To illustrate the distribution of citing and cited journals, a dual-map overlay atlas was utilized. As depicted in Figure 5, journals that cite others are represented on the left side of the geographic map, while those that are cited appear on the right side. The colors of the lines act as indicators for various academic disciplines. Predominantly, The cited journals dealt with molecular, biology, genetics, health, nursing, and medicine, whereas the citing journals mainly dealt with medicine, medical, and clinical

Figure 5

Figure 5. The dual-map overlay of journals on radiomics applied to NPC research. The citing journals are on the left, the cited journals are on the right, and the colored path represents the citation relationship.

3.6 Analysis of the contributions by institutions

A minimum threshold of five publications per institution was established. Using VOSviewer, 20 out of 358 organizations were identified as contributors to the review of institutional co-authorships. Table 2 depicts the top 20 most productive institutions, among which GE Healthcare is the only non-Chinese institution. The institutional co-authorship network, composed of 20 institutions and organized into 5 clusters, is shown in Figure 6A.In recent years, Sun Yat-sen University, Hainan University, and GE Healthcare have emerged as prominent contributors to the field of radiomics in nasopharyngeal carcinoma. This is evident from the overlay map (Figure 6B) of the historical trend for the number of articles.

Table 2

Table 2. The top 20 institutions by publication volume in the field of nasopharyngeal carcinoma radiomics.

Figure 6

Figure 6. (A) Institutions with documents≥5(cluster map). (B) Institutions with documents≥5(overlay map).

3.7 Analysis of co-cited references

Table 3 spotlights the top 10 articles with the highest citation rates, each of which has been co-cited at least 41 times. The article titled’Radiomics Features of Multiparametric MRI as Novel Prognostic Factors in Advanced Nasopharyngeal Carcinoma’published in the Clin Cancer Res in 2017 was cited the most(N=72). Out of 6489 references, articles were cited more than 20 times are shown in Figure 7. Table 4 presents details of the top five highly cited articles.

Table 3

Table 3. The top 10 co-citation references related to radiomics applied to NPC research.

Figure 7

Figure 7. Co-cited references with citations≥20(density map).

Table 4

Table 4. Details of highly cited literature on radiomics in nasopharyngeal carcinoma.

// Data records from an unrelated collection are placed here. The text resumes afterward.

/-- Lane x names byte a of an array through the scratch address ea, aligned (R211, R263). -/
def Scratches (s : State) (m : MForm) (bytes x : Nat) (ea : Dword) (space : SobKind) (a : Nat) : Prop :=
  Addresses s m x ea ∧ s.scratchTarget s.curCore (s.cur.crewAt x) ea.toNat = some (space, a) ∧ ea.toNat % bytes = 0

/-- The joins of row r where a group waits for scalar results of some lanes: a row of one of them waits for them all, for the value
of the highest (R98). -/
def joinedRow (slots : List Nat) (dsts : Nat → List Dst) (r : Nat) (row : Row) : Row :=
  let n := scalarDsts (dsts (slots.headD 0))
  if (slots.any fun x => rowOf x = r) && !n.isEmpty then { row with joins := row.joins ++ [⟨n, slots, topSlot slots, 0⟩] } else row

/-- The threads and rows of an issue whose results are pending: the destinations ds of the active lanes are, and the latch of the
other members is 0 where the instruction produces a result. -/
def Pends (s : State) (g : Group) (act : List Nat) (produces : Bool) (ds : Nat → List Dst) (T : FMap Thread) (R : FMap Row) : Prop :=
  (∀ x, FMap.get {} T x =
    if x ∈ act then { s.cur.thread x with pend := (s.cur.thread x).pend ++ ds x }
    else if x ∈ g.members ∧ produces = true then (s.cur.thread x).setLatch g.ring 0 else s.cur.thread x) ∧
  ∀ r, FMap.get {} R r = joinedRow (byLane act) ds r (s.cur.row r)

/-- A load issues: one load-queue entry for each active lane, in lane order; nothing is read yet, and no byte of memory changes. -/
def Loads (i : Instr) (m : MForm) (at_ : State → Group → Nat → Dword → SobKind → Nat → Prop) : Prop :=
  ∀ (s : State) (g : Group) (ea : Nat → Dword) (space : Nat → SobKind) (key : Nat → Nat) (ds : Nat → List Dst),
    let p := (entryOf i).produces m.e
    let bytes := accessBytes m.e.sub
    let act := activeSlots s.cur g m.e.guard
    let all (x : Nat) : List Dst := ds x ++ if p then [.bp g.ring] else []
    Ready s g m.e.guard p (touched (entryOf i) m.e) →
    (∀ x ∈ act, at_ s g x (ea x) (space x) (key x) ∧ Into s m.e (bytes = 8) x (ds x)) →
    ∃ (T : FMap Thread) (R : FMap Row), Pends s g act p all T R ∧
      exec i s = .next { s.setCore s.curCore { s.cur.setGroup s.curStream (left (g.past i p)) with
          threads := T, rows := R,
          lq := s.cur.lq ++ (byLane act).zipIdx.map fun e =>
            loadEntry s s.curCore (s.ctr + e.2) ⟨e.1, space e.1, key e.1, ea e.1⟩ bytes (m.e.sub = 0 || m.e.sub = 2) m.ch.toNat (all e.1) } with
        ctr := s.ctr + (byLane act).length }

/-- Lanes with the first of the numbers that each draws, from n on. -/
def numbered (need : Nat → Nat) (n : Nat) : List Nat → List (Nat × Nat)
  | [] => []
  | x :: l => (x, n) :: numbered need (n + need x) l

/-- The store-buffer entries of the stores of some lanes. -/
def storeEntries (bytes hint : Nat) (l : List (Nat × Nat)) (space : Nat → SobKind) (key : Nat → Nat) (v : Nat → Dword) : List SobEntry :=
  l.flatMap fun e => (storeParts (key e.1) bytes (v e.1)).zipIdx.map fun p => storeEntry e.1 (space e.1) hint p.1 (e.2 + p.2)

/-- The deterministic store buffer of a crew after the stores of some of its lanes: of each thread's stores to a byte since its
cohort's last arrival the youngest is kept (R252, R253), with its cache hint (R220). -/
def dsbAfter (k : Core) (bytes hint : Nat) (l : List (Nat × Nat)) (key : Nat → Nat) (v : Nat → Dword) (c : Crew) : Crew :=
  { c with dsb := l.foldl (fun q e => (List.range bytes).foldl (fun q i =>
      dsbPut q (k.tid e.1) (k.row (rowOf e.1)).arrivedAt e.2 hint (key e.1 + i) ((v e.1 >>> (8 * i)).setWidth 8)) q) c.dsb }

/-- A store issues: its bytes enter the store buffer, in lane order, or for virtual memory in a DET crew the crew's deterministic store
buffer; no byte of memory changes yet. -/
def Stores (i : Instr) (m : MForm) (at_ : State → Group → Nat → Dword → SobKind → Nat → Prop) : Prop :=
  ∀ (s : State) (g : Group) (ea : Nat → Dword) (space : Nat → SobKind) (key : Nat → Nat) (v : Nat → Dword),
    let bytes := accessBytes m.e.sub
    let act := byLane (activeSlots s.cur g m.e.guard)
    let det (x : Nat) : Bool := space x = .global && (s.cur.crewAt x).det
    let need (x : Nat) : Nat := if det x then 1 else if bytes = 8 then 2 else 1
    let nums := numbered need s.ctr act
    let entries := storeEntries bytes m.ch.toNat (nums.filter fun e => !det e.1) space key v
    Ready s g m.e.guard false (touched (entryOf i) m.e) →
    (∀ x ∈ act, at_ s g x (ea x) (space x) (key x) ∧ Reads s m.e m.e.c (bytes = 8) x (v x)) →
    entries = [] ∨ s.cur.sob.length + entries.length ≤ Config.sobSize →
    ∃ (T : FMap Thread) (R : FMap Row) (C : FMap Crew), Pends s g [] false (fun _ => []) T R ∧
      (∀ n, FMap.get {} C n = dsbAfter s.cur bytes m.ch.toNat (nums.filter fun e => det e.1 && s.cur.crewOf e.1 = n) key v (s.cur.crew n)) ∧
      exec i s = .next { s.setCore s.curCore { s.cur.setGroup s.curStream (left (g.past i false)) with
          threads := T, rows := R, crews := C, sob := s.cur.sob ++ entries } with ctr := s.ctr + (act.map need).foldr (· + ·) 0 }

/-- A core after a word of its array is written under a mask: a word written whole has no error (R464). -/
def written (k : Core) (addr : Nat) (mask : BitVec 4) (data : Word) : Core :=
  { k with scratch := FMap.putAll 0 k.scratch (maskedBytes addr mask data),
           badScratch := k.badScratch.filter fun w => !(List.range 4).all fun i => (maskedBytes addr mask data).any fun e => e.1 = 4 * w + i }

/-! ## Atomics and reductions (R270 to R273) -/

/-- One lane's atomic on a core: its load-queue entry is appended, and its store-buffer entry; in a DET crew its entry of the
deterministic atomic buffer instead of the latter (R252). -/
def atomIssued (s : State) (k : Core) (core : Nat) (min : BitVec 2) (m : MForm) (x key : Nat) (ea operand other : Dword) (ds : List Dst) : State :=
  let kind : SobKind := .atomic min.toNat m.e.sub.toNat operand other s.ctr
  let q : LqEntry :=
    { loadEntry s core s.ctr ⟨x, .global, key, ea⟩ (atomBytes min) false 2 ds with
      atomic := true, acquire := isAcquire m, pred := atomPred m.e }
  if (k.crewAt x).det then
    { s.updCore core fun c => { c with lq := c.lq ++ [q], dab := c.dab ++ [⟨k.crewOf x, (k.row (rowOf x)).lci, k.tid x, s.ctr, key / 4, kind, x, some s.ctr, isRelease m, m.ch.toNat⟩] } with
      ctr := s.ctr + 1 }
  else
    { s.updCore core fun c => { c with lq := c.lq ++ [q], sob := c.sob ++ [⟨s.ctr + 1, [x], kind, key / 4, 0xF, 0, false, isRelease m, m.ch.toNat, 0⟩] } with
      ctr := s.ctr + 2 }

/-- The registers that an atomic touches beside its operands: the result predicate (R261). -/
def predDsts (m : MForm) : List Dst := match atomPred m.e with | some p => [.p p] | none => []

/-- The later loads of some lanes come after an acquire (R237). -/
def acquiring (on : Bool) (l : List Nat) (t : State) : State :=
  if on then t.updCur fun k => k.mapThreads l fun _ t => { t with acquires := t.acquires + 1 } else t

3.7 Analysis of keywords co-occurrence

CiteSpace was used to construct a keyword co-occurrence map (Figure 8A: N=285, E=599, Table 5).The node size reflects the co-occurrence frequencies, and the links indicate the co-occurrence relationships. The color of node and line represent different years; colors vary from purple to red as time goes from 2015 to 2024, and nodes with purple round mean high betweenness centrality(≥0.1).Images(centrality=0.25), chemotherapy (centrality=0.21), and carcinoma (centrality=0.17) had high centrality, which is presented with a purple circle in Figure 8.

Figure 8

Figure 8. (A) The co-occurrence map of keywords in nasopharyngeal carcinoma radiomics. (B) Top 20 keywords with the strongest citation bursts (sorted by the starting year). The red bars mean citation burstness. (C) The timeline view of keywords related to nasopharyngeal carcinoma radiomics.

Table 5

Table 5. Top 10 keywords by centrality.

The analysis of burst words can uncover prominent research areas within a field over a designated period. As shown in Figure 8B, the keyword visualization view over time shows that the focus of research is gradually shifting from FDG-PET to survival prediction. Further, texture analysis had the strongest bursts (strength=3.8), followed by prediction (strength=2.86) and distant metastasis (strength=2.76).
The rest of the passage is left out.